:: Material shown
-- ==== Sys2Proof/Certificates/Slice0/Obligations.lean ====
section
/-! DEFINITION. The statements for the provers. Each says, for the commands it names, what state they take the machine to and
what they leave as it was. -/

open Sys2Proof Sys2Proof.Machine

/-! ## Registers and the Yard (R5-R11, R293-R320) -/

/-- R7, R8: what a write leaves in each bit of a register, by the bit's access code. -/
def Obligations.AccessCodesOfAWrite : Prop :=
  ∀ (row : RegRow) (old v i : Nat), i < 64 → v < 2 ^ 64 → old < 2 ^ 64 →
    (row.rw.testBit i = true → row.w1c.testBit i = false → row.w1s.testBit i = false →
      (regNext row old v).testBit i = v.testBit i) ∧
    (row.w1c.testBit i = true → row.rw.testBit i = false → row.w1s.testBit i = false →
      (regNext row old v).testBit i = (old.testBit i && !v.testBit i)) ∧
    (row.w1s.testBit i = true → row.rw.testBit i = false → row.w1c.testBit i = false →
      (regNext row old v).testBit i = (old.testBit i || v.testBit i)) ∧
    (row.rw.testBit i = false → row.w1c.testBit i = false → row.w1s.testBit i = false →
      (regNext row old v).testBit i = old.testBit i)

/-- `src` reaches `dst` at once: both OPEN, no DOWN link on the way there or back, and the shed of `dst` ready. -/
abbrev Reaches (s : State) (src dst : Nat) : Prop :=
  dst ≠ 0xFFF ∧ epExists src = true ∧ epExists dst = true ∧ s.fenced src = false ∧ s.fenced dst = false ∧
  s.cut src dst = false ∧ s.cut dst src = false ∧ s.shedReady (epShed dst) = true

/-- R5, R6, R8, R11, R304: an access to a register area. A register whose block gives a write no further effect takes
its access codes' value; a wrong width is answered RSP_TGT and changes nothing; an offset no register occupies reads 0
and drops writes, both RSP_OK; a read clears RC bits; the lowest register of a group captures the group. -/
def Obligations.RegisterAccesses : Prop :=
  ∀ (s : State) (src a size v base : Nat) (row : RegRow) (rows : List RegRow),
    regionOf a = .regs base rows → Reaches s src (epOf a) → s.shedHeld (shedOf a) = false →
    base ≠ ctRegs →
    (busRow a = some (base, row) → row.w = size → row.ghi = 0 → v < 256 ^ size →
      regHook src (epKindOf src == 0) base a row.name (rowIdx base row a) v s (s.wr a (regNext row (s.rd a) v)) =
        (rspOk, s.wr a (regNext row (s.rd a) v)) →
      Completes (.registerWrite src a size v) s fun t => t.reg a = BitVec.ofNat 64 (regNext row (s.rd a) v) ∧
        RegsBut [a] s t ∧ t = { s with regs := t.regs, bus := ⟨rspOk, 0⟩ }) ∧
    (busRow a = some (base, row) → row.w ≠ size → row.name ≠ "HAT_POST" →
      Completes (.registerWrite src a size v) s fun t => t = { s with bus := ⟨rspTgt, 0⟩ }) ∧
    (busRow a = none → touchesReg a size = false →
      Completes (.registerWrite src a size v) s (fun t => t = { s with bus := ⟨rspOk, 0⟩ }) ∧
      Completes (.rcRead src a size) s (fun t => t = { s with bus := ⟨rspOk, 0⟩ })) ∧
    (busRow a = some (base, row) → row.w = size → row.ghi = 0 → row.rc ≠ 0 → base ≠ yrdRegs →
      row.name ∉ ["HAT_TAKE", "HAT_WITHDRAW", "CT_TXQ_ENTRY"] →
      Completes (.rcRead src a size) s fun t => t.bus = ⟨rspOk, regView base row a s % 256 ^ size⟩ ∧
        t.rd a = (s.rd a &&& (2 ^ 64 - 1 - row.rc)) % 2 ^ 64 ∧ RegsBut [a] s t ∧
        t = { s with regs := t.regs, bus := t.bus }) ∧
    (busRow a = some (base, row) → row.w = 4 → row.ghi ≠ 0 → row.name ∉ ["HAT_TAKE", "HAT_WITHDRAW", "CT_TXQ_ENTRY"] →
      a = base + row.off → row.off = row.glo →
      Completes (.groupCaptureRead src a) s fun t => t.bus = ⟨rspOk, regView base row a s % 2 ^ 32⟩ ∧
        (∀ b r, b ∈ groupAddrs (base + row.glo) (base + row.ghi) → busRow b = some (base, r) →
          t.captured b = regView base r b s % 2 ^ 64) ∧
        t = { s with caps := t.caps, bus := t.bus })

/-- A request finds a free reservation and the sequence number unused (R302). -/
abbrev MayIssue (s : State) (r : YReq) : Prop :=
  reqOk r = true ∧ (s.resvs.filter (fun v => decide (v.src = r.src))).length < resvLimit r.src ∧
  ∀ v ∈ s.resvs, ¬ (v.src = r.src ∧ v.seq = r.seq ∧ v.gen = r.gen)

/-- R297, R302, R309, R310: a request that reaches its target is served there and its one response, carrying the
initiator's tag, the target's generation and the epoch, goes on its way; a fenced target answers RSP_FENCED and a
sleeping one holds the request. In Barn memory without errors or injection the data are what was stored. -/
def Obligations.YardRequests : Prop :=
  ∀ (s : State) (r : YReq), r.src ≠ epOf r.addr → isRemote r.addr = false →
    (Reaches s r.src (epOf r.addr) → MayIssue s r → ∀ c, c ∈ [Instr.yardRd r, Instr.yardWr r, Instr.yardRmw r] →
      Completes c s fun t => ∃ l x, t.resps = l ++ [x] ∧ x.src = r.src ∧ x.seq = r.seq ∧ x.gen = r.gen ∧
        x.dst = epOf r.addr ∧ x.dstGen = (s.epSt (epOf r.addr)).gen ∧ x.epoch = yrdEpoch s ∧
        (x.code ≠ rspOk → x.data = [])) ∧
    (∀ port, Reaches s r.src (epOf r.addr) → regionOf r.addr = .barn port → s.ecc = [] →
      s.rb (eccA port 0x30) 0 = false → reqOk r = true →
      (MayIssue s r →
        Completes (.yardRd r) s (fun t => t.resps = s.resps ++ [⟨r.src, r.seq, r.gen, rspOk, s.bytes r.addr r.len,
            epOf r.addr, (s.epSt (epOf r.addr)).gen, yrdEpoch s⟩] ∧
          t.resvs = s.resvs ++ [⟨r.src, r.seq, r.gen, epOf r.addr, s.now⟩] ∧
          t = { s with resps := t.resps, resvs := t.resvs }) ∧
        (r.data.length = r.len → Completes (.yardWr r) s fun t => t.resps = s.resps ++ [⟨r.src, r.seq, r.gen, rspOk, [],
            epOf r.addr, (s.epSt (epOf r.addr)).gen, yrdEpoch s⟩] ∧
          t.bytes r.addr r.len = r.data ∧ BytesBut r.addr r.len s t ∧
          t = { s with resps := t.resps, resvs := t.resvs, mem := t.mem }) ∧
        (∀ x, rmwValue r.op (s.ld r.addr 8) r.data = some x → r.len = 8 → r.addr % 8 = 0 →
          Completes (.yardRmw r) s fun t => t.ld r.addr 8 = x % 2 ^ 64 ∧ BytesBut r.addr 8 s t ∧
            ∃ y, t.resps = s.resps ++ [y] ∧ y.code = rspOk ∧ leNat y.data = s.ld r.addr 8)) ∧
      (r.data.length = r.len → Completes (.yardWrp r) s fun t => t.bytes r.addr r.len = r.data ∧ BytesBut r.addr r.len s t ∧
        t = { s with mem := t.mem })) ∧
    (s.fenced r.src = false → s.fenced (epOf r.addr) = true → s.cut r.src (epOf r.addr) = false →
      epExists r.src = true → epExists (epOf r.addr) = true → epOf r.addr ≠ 0xFFF → MayIssue s r →
      ∀ c, c ∈ [Instr.yardRd r, Instr.yardWr r, Instr.yardRmw r] → Completes c s fun t => t.bus = ⟨rspFenced, 0⟩ ∧
        (t.epSt (epOf r.addr)).absorbed = sat32 ((s.epSt (epOf r.addr)).absorbed + 1) ∧
        t = { s with eps := t.eps, bus := t.bus }) ∧
    (s.fenced r.src = false → s.fenced (epOf r.addr) = false → s.cut r.src (epOf r.addr) = false →
      epExists r.src = true → epExists (epOf r.addr) = true → epOf r.addr ≠ 0xFFF → MayIssue s r →
      s.shedReady (epShed (epOf r.addr)) = false →
      Completes (.yardRd r) s fun t => (∃ h, t.held = s.held ++ [h] ∧ h.req = r ∧ h.kind = 0 ∧ h.dst = epOf r.addr) ∧
        t.resps = s.resps ∧ SameBytes s t)

/-- R301, R304, R309: messages. One to an OPEN endpoint arrives and changes nothing of the Yard; a broadcast on the
express class is discarded and counted at each fenced endpoint, and on the ordinary class answered RSP_NONE. -/
def YardMessages : Prop :=
  ∀ (s : State) (r : YReq), epExists r.src = true → s.fenced r.src = false →
    (epExists r.addr = true → r.addr ≠ 0xFFF → s.fenced r.addr = false → s.cut r.src r.addr = false →
      s.shedReady (epShed r.addr) = true → Completes (.yardMsg r) s fun t => t = s) ∧
    (r.addr = 0xFFF → r.exp = true → Completes (.yardMsg r) s fun t =>
      (∀ e, e < 3072 → (t.epSt e).discard =
        if epExists e = true ∧ s.fenced e = true then sat32 ((s.epSt e).discard + 1) else (s.epSt e).discard) ∧
      t = { s with eps := t.eps }) ∧
    (r.addr = 0xFFF → r.exp = false → Completes (.yardMsg r) s fun t => t = { s with bus := ⟨rspNone, 0⟩ })

/-- R307-R312: FENCE, UNFENCE, the barrier's two ends and a response timeout. -/
def Obligations.FenceStates : Prop :=
  ∀ (s : State) (e : Nat),
    (epExists e = true → e ≠ yrdEp → Completes (.yrdFence e) s fun t => (t.epSt e).st = 1 ∧ (t.epSt e).auto = false ∧
      (t.epSt e).gen = (s.epSt e).gen ∧ (∀ f, f ≠ e → t.epSt f = s.epSt f) ∧ t.bus = ⟨rspOk, 0⟩ ∧
      (∀ v ∈ t.resvs, v.src ≠ e) ∧ (∀ h ∈ t.held, h.dst ≠ e) ∧
      t = { s with eps := t.eps, resvs := t.resvs, held := t.held, resps := t.resps, regs := t.regs, bus := t.bus } ∧
      RegsBut [yrdA 0x44] s t) ∧
    Completes (.yrdFence yrdEp) s (fun t => t = { s with bus := ⟨rspTgt, 0⟩ }) ∧
    (epExists e = true → (s.epSt e).st = 1 → Completes (.yrdUnfence e) s fun t => (t.epSt e).st = 2 ∧
      (t.epSt e).gen = ((s.epSt e).gen + 1) % 16 ∧ (∀ f, f ≠ e → t.epSt f = s.epSt f) ∧
      t = { s with eps := t.eps, bus := ⟨rspOk, 0⟩ }) ∧
    ((s.epSt e).st ≠ 1 → Completes (.yrdUnfence e) s fun t => t = { s with bus := ⟨rspTgt, 0⟩ }) ∧
    ((s.epSt e).st = 2 →
      Completes (.barrierComplete e) s (fun t => (t.epSt e).st = 0 ∧ (t.epSt e).gen = (s.epSt e).gen ∧
        (∀ f, f ≠ e → t.epSt f = s.epSt f) ∧ t = { s with eps := t.eps }) ∧
      Completes (.barrierTimeout e) s (fun t => (t.epSt e).st = 1 ∧ (t.epSt e).barFail = true ∧
        (t.epSt e).gen = (s.epSt e).gen ∧ t.rb (yrdA 0xC) 1 = true ∧ (s.epSt e).since + barTmo s ≤ t.now ∧
        (∀ f, f ≠ e → t.epSt f = s.epSt f) ∧
        t = { s with eps := t.eps, now := t.now, regs := t.regs, msiRise := t.msiRise } ∧ RegsBut [yrdA 0xC] s t)) ∧
    (∀ seq v, s.resvs.find? (fun v => decide (v.src = e ∧ v.seq = seq)) = some v → v.dst ≠ yrdEp →
      Completes (.responseTimeout e seq) s fun t => t.bus = ⟨rspFenced, 0⟩ ∧ (t.epSt v.dst).st = 1 ∧
        (t.epSt v.dst).auto = true ∧ t.rd (yrdA 0x48) = sat32 (s.rd (yrdA 0x48) + 1) ∧ t.rb (yrdA 0xC) 0 = true ∧
        v.sent + rspTmo s ≤ t.now ∧ SameBytes s t)

/-- R305, R309, R310: a response is delivered to the reservation it answers or discarded as stale; a wake that fails
answers RSP_WAKE to what it held. -/
def ResponsesAndWakes : Prop :=
  ∀ (s : State),
    (∀ src seq r, s.resps.find? (fun r => decide (r.src = src ∧ r.seq = seq)) = some r →
      (∀ v, s.resvs.find? (fun v => decide (v.src = r.src ∧ v.seq = r.seq ∧ v.gen = r.gen)) = some v →
        s.fenced r.src = false → (s.epSt r.src).gen = r.gen → (s.epSt r.dst).gen = r.dstGen →
        s.cut r.dst r.src = false →
        Completes (.yardResponse src seq) s fun t =>
          t.bus = ⟨r.code, if r.code = rspOk then leNat r.data else 0⟩ ∧
          t = { s with resps := s.resps.erase r, resvs := s.resvs.erase v, bus := t.bus }) ∧
      ((s.fenced r.src = true ∨ (s.epSt r.src).gen ≠ r.gen ∨ (s.epSt r.dst).gen ≠ r.dstGen ∨
          ∀ v ∈ s.resvs, ¬ (v.src = r.src ∧ v.seq = r.seq ∧ v.gen = r.gen)) →
        Completes (.yardResponse src seq) s fun t => t.rd (yrdA 0x4C) = sat32 (s.rd (yrdA 0x4C) + 1) ∧
          t = { s with resps := s.resps.erase r, regs := t.regs } ∧ RegsBut [yrdA 0x4C] s t)) ∧
    (∀ k x, k < 50 → x ∈ s.held → x.shed = k →
      Completes (.wakeTimeout k) s fun t =>
        (∃ y ∈ s.held, y.shed = k ∧ y.start + wakeTmo s ≤ t.now ∧ y ∉ t.held) ∧
        (∀ y ∈ t.held, y.shed = k → t.now < y.start + wakeTmo s) ∧
        (∀ y ∈ s.held, y.shed ≠ k → y ∈ t.held) ∧
        (∀ y ∈ s.held, y.shed = k → y ∉ t.held → y.kind ≠ 2 → y.kind ≠ 4 →
          ∃ z ∈ t.resps, z.src = y.req.src ∧ z.seq = y.req.seq ∧ z.code = rspWake) ∧
        t = { s with now := t.now, held := t.held, resps := t.resps, regs := t.regs } ∧ RegsBut [yrdA 0x50] s t)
::::
Looking at the data above, count every line holding the word "RegRow" and state only the count.

2